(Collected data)
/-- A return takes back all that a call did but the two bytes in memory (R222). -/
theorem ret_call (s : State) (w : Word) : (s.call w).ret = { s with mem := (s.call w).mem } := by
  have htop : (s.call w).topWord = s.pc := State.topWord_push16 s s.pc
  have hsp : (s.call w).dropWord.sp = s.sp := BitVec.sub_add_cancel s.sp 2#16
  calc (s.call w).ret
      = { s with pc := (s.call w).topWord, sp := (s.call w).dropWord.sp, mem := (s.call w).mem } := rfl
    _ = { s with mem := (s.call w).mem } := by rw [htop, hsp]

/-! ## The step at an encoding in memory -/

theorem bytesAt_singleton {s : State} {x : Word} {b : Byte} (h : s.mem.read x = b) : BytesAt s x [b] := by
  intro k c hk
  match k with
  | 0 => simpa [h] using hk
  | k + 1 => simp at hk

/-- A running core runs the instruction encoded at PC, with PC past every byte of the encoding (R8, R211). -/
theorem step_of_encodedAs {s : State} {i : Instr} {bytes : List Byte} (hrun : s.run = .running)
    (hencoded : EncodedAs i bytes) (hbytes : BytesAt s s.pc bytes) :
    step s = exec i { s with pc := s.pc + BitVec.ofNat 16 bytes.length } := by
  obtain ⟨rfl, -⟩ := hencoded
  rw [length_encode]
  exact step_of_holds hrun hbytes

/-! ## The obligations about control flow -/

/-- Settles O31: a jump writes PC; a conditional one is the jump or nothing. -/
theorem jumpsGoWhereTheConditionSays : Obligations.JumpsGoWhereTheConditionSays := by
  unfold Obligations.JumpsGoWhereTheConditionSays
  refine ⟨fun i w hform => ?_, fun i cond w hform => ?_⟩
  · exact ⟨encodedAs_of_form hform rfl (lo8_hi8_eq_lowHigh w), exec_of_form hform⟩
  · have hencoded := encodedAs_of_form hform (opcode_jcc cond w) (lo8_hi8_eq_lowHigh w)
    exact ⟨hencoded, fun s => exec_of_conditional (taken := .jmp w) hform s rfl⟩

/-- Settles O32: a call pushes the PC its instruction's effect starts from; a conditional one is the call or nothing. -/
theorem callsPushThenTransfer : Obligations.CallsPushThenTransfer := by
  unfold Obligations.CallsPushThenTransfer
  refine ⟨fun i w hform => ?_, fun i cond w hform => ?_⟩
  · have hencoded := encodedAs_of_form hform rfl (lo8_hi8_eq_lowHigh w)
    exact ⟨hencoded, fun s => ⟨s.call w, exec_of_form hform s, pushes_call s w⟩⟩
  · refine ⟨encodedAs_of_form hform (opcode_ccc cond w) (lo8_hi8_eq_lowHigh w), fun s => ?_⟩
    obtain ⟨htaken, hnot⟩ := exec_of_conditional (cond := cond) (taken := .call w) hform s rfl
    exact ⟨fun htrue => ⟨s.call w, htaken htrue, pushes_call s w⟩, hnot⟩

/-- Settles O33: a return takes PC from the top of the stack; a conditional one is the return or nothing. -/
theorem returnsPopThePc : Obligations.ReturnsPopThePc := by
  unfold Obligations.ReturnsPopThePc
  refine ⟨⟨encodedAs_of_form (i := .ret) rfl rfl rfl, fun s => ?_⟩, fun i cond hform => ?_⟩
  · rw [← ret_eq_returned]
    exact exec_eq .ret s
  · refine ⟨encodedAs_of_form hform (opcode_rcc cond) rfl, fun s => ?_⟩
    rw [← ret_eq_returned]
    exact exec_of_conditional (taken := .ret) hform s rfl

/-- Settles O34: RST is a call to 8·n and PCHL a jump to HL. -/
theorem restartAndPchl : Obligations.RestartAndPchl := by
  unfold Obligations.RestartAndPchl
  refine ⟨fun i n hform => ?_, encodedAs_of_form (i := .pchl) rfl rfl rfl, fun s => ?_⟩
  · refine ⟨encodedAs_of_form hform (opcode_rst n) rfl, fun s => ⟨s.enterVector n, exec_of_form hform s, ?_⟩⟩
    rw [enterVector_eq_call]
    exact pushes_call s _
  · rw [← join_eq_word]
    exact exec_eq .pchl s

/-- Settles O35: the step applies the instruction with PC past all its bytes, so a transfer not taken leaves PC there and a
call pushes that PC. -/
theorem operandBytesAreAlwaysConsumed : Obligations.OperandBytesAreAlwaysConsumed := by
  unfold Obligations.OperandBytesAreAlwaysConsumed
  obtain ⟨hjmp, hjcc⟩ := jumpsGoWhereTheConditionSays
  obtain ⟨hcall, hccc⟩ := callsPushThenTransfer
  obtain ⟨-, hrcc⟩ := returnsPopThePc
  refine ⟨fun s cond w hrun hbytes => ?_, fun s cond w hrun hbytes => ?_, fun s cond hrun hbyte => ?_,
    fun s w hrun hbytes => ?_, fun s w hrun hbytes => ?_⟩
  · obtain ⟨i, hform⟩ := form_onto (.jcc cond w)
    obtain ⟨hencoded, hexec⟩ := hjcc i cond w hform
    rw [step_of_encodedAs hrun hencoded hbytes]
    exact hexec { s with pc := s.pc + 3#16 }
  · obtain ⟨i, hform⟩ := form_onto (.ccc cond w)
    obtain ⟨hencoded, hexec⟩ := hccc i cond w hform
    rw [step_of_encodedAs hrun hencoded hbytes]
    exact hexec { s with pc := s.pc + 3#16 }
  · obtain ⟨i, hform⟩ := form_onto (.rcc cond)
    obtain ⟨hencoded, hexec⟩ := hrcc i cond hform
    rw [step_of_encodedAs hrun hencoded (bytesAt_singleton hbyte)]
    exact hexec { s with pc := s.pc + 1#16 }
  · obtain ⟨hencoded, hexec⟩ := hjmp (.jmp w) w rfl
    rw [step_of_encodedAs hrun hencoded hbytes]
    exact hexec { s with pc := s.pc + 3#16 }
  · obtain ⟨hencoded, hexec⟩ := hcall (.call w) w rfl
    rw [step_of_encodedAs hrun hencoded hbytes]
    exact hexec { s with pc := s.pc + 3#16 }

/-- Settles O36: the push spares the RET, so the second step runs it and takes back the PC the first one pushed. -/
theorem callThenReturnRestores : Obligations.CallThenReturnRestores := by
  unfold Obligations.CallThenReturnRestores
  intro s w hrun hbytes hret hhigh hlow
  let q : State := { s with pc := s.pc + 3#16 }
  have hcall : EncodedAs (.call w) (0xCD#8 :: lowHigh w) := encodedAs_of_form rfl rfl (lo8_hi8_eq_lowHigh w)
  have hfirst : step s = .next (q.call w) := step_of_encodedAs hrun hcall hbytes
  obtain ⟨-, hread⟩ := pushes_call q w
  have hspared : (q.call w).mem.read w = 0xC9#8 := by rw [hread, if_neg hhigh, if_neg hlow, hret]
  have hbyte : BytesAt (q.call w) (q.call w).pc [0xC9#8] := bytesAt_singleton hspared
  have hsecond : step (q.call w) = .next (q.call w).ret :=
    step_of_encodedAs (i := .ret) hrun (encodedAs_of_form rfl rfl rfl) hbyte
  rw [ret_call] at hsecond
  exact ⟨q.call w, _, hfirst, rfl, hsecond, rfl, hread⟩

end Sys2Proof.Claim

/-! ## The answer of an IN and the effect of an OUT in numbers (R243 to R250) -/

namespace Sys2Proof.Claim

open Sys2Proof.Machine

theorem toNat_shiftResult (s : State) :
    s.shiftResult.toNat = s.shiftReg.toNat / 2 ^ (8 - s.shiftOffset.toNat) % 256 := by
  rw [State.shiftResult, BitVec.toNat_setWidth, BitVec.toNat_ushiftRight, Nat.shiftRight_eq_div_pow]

Task statement
Restate the records above word for word.

Reply
/-- A return takes back all that a call did but the two bytes in memory (R222). -/
theorem ret_call (s : State) (w : Word) : (s.call w).ret = { s with mem := (s.call w).mem } := by
  have htop : (s.call w).topWord = s.pc := State.topWord_push16 s s.pc
  have hsp : (s.call w).dropWord.sp = s.sp := BitVec.sub_add_cancel s.sp 2#16
  calc (s.call w).ret
      = { s with pc := (s.call w).topWord, sp := (s.call w).dropWord.sp, mem := (s.call w).mem } := rfl
    _ = { s with mem := (s.call w).mem } := by rw [htop, hsp]

/-! ## The step at an encoding in memory -/

theorem bytesAt_singleton {s : State} {x : Word} {b : Byte} (h : s.mem.read x = b) : BytesAt s x [b] := by
  intro k c hk
  match k with
  | 0 => simpa [h] using hk
  | k + 1 => simp at hk

/-- A running core runs the instruction encoded at PC, with PC past every byte of the encoding (R8, R211). -/
theorem step_of_encodedAs {s : State} {i : Instr} {bytes : List Byte} (hrun : s.run = .running)
    (hencoded : EncodedAs i bytes) (hbytes : BytesAt s s.pc bytes) :
    step s = exec i { s with pc := s.pc + BitVec.ofNat 16 bytes.length } := by
  obtain ⟨rfl, -⟩ := hencoded
  rw [length_encode]
  exact step_of_holds hrun hbytes

/-! ## The obligations about control flow -/

/-- Settles O31: a jump writes PC; a conditional one is the jump or nothing. -/
theorem jumpsGoWhereTheConditionSays : Obligations.JumpsGoWhereTheConditionSays := by
  unfold Obligations.JumpsGoWhereTheConditionSays
  refine ⟨fun i w hform => ?_, fun i cond w hform => ?_⟩
  · exact ⟨encodedAs_of_form hform rfl (lo8_hi8_eq_lowHigh w), exec_of_form hform⟩
  · have hencoded := encodedAs_of_form hform (opcode_jcc cond w) (lo8_hi8_eq_lowHigh w)
    exact ⟨hencoded, fun s => exec_of_conditional (taken := .jmp w) hform s rfl⟩

/-- Settles O32: a call pushes the PC its instruction's effect starts from; a conditional one is the call or nothing. -/
theorem callsPushThenTransfer : Obligations.CallsPushThenTransfer := by
  unfold Obligations.CallsPushThenTransfer
  refine ⟨fun i w hform => ?_, fun i cond w hform => ?_⟩
  · have hencoded := encodedAs_of_form hform rfl (lo8_hi8_eq_lowHigh w)
    exact ⟨hencoded, fun s => ⟨s.call w, exec_of_form hform s, pushes_call s w⟩⟩
  · refine ⟨encodedAs_of_form hform (opcode_ccc cond w) (lo8_hi8_eq_lowHigh w), fun s => ?_⟩
    obtain ⟨htaken, hnot⟩ := exec_of_conditional (cond := cond) (taken := .call w) hform s rfl
    exact ⟨fun htrue => ⟨s.call w, htaken htrue, pushes_call s w⟩, hnot⟩

/-- Settles O33: a return takes PC from the top of the stack; a conditional one is the return or nothing. -/
theorem returnsPopThePc : Obligations.ReturnsPopThePc := by
  unfold Obligations.ReturnsPopThePc
  refine ⟨⟨encodedAs_of_form (i := .ret) rfl rfl rfl, fun s => ?_⟩, fun i cond hform => ?_⟩
  · rw [← ret_eq_returned]
    exact exec_eq .ret s
  · refine ⟨encodedAs_of_form hform (opcode_rcc cond) rfl, fun s => ?_⟩
    rw [← ret_eq_returned]
    exact exec_of_conditional (taken := .ret) hform s rfl

/-- Settles O34: RST is a call to 8·n and PCHL a jump to HL. -/
theorem restartAndPchl : Obligations.RestartAndPchl := by
  unfold Obligations.RestartAndPchl
  refine ⟨fun i n hform => ?_, encodedAs_of_form (i := .pchl) rfl rfl rfl, fun s => ?_⟩
  · refine ⟨encodedAs_of_form hform (opcode_rst n) rfl, fun s => ⟨s.enterVector n, exec_of_form hform s, ?_⟩⟩
    rw [enterVector_eq_call]
    exact pushes_call s _
  · rw [← join_eq_word]
    exact exec_eq .pchl s

/-- Settles O35: the step applies the instruction with PC past all its bytes, so a transfer not taken leaves PC there and a
call pushes that PC. -/
theorem operandBytesAreAlwaysConsumed : Obligations.OperandBytesAreAlwaysConsumed := by
  unfold Obligations.OperandBytesAreAlwaysConsumed
  obtain ⟨hjmp, hjcc⟩ := jumpsGoWhereTheConditionSays
  obtain ⟨hcall, hccc⟩ := callsPushThenTransfer
  obtain ⟨-, hrcc⟩ := returnsPopThePc
  refine ⟨fun s cond w hrun hbytes => ?_, fun s cond w hrun hbytes => ?_, fun s cond hrun hbyte => ?_,
    fun s w hrun hbytes => ?_, fun s w hrun hbytes => ?_⟩
  · obtain ⟨i, hform⟩ := form_onto (.jcc cond w)
    obtain ⟨hencoded, hexec⟩ := hjcc i cond w hform
    rw [step_of_encodedAs hrun hencoded hbytes]
    exact hexec { s with pc := s.pc + 3#16 }
  · obtain ⟨i, hform⟩ := form_onto (.ccc cond w)
    obtain ⟨hencoded, hexec⟩ := hccc i cond w hform
    rw [step_of_encodedAs hrun hencoded hbytes]
    exact hexec { s with pc := s.pc + 3#16 }
  · obtain ⟨i, hform⟩ := form_onto (.rcc cond)
    obtain ⟨hencoded, hexec⟩ := hrcc i cond hform
    rw [step_of_encodedAs hrun hencoded (bytesAt_singleton hbyte)]
    exact hexec { s with pc := s.pc + 1#16 }
  · obtain ⟨hencoded, hexec⟩ := hjmp (.jmp w) w rfl
    rw [step_of_encodedAs hrun hencoded hbytes]
    exact hexec { s with pc := s.pc + 3#16 }
  · obtain ⟨hencoded, hexec⟩ := hcall (.call w) w rfl
    rw [step_of_encodedAs hrun hencoded hbytes]
    exact hexec { s with pc := s.pc + 3#16 }

/-- Settles O36: the push spares the RET, so the second step runs it and takes back the PC the first one pushed. -/
theorem callThenReturnRestores : Obligations.CallThenReturnRestores := by
  unfold Obligations.CallThenReturnRestores
  intro s w hrun hbytes hret hhigh hlow
  let q : State := { s with pc := s.pc + 3#16 }
  have hcall : EncodedAs (.call w) (0xCD#8 :: lowHigh w) := encodedAs_of_form rfl rfl (lo8_hi8_eq_lowHigh w)
  have hfirst : step s = .next (q.call w) := step_of_encodedAs hrun hcall hbytes
  obtain ⟨-, hread⟩ := pushes_call q w
  have hspared : (q.call w).mem.read w = 0xC9#8 := by rw [hread, if_neg hhigh, if_neg hlow, hret]
  have hbyte : BytesAt (q.call w) (q.call w).pc [0xC9#8] := bytesAt_singleton hspared
  have hsecond : step (q.call w) = .next (q.call w).ret :=
    step_of_encodedAs (i := .ret) hrun (encodedAs_of_form rfl rfl rfl) hbyte
  rw [ret_call] at hsecond
  exact ⟨q.call w, _, hfirst, rfl, hsecond, rfl, hread⟩

end Sys2Proof.Claim

/-! ## The answer of an IN and the effect of an OUT in numbers (R243 to R250) -/

namespace Sys2Proof.Claim

open Sys2Proof.Machine

theorem toNat_shiftResult (s : State) :
    s.shiftResult.toNat = s.shiftReg.toNat / 2 ^ (8 - s.shiftOffset.toNat) % 256 := by
  rw [State.shiftResult, BitVec.toNat_setWidth, BitVec.toNat_ushiftRight, Nat.shiftRight_eq_div_pow]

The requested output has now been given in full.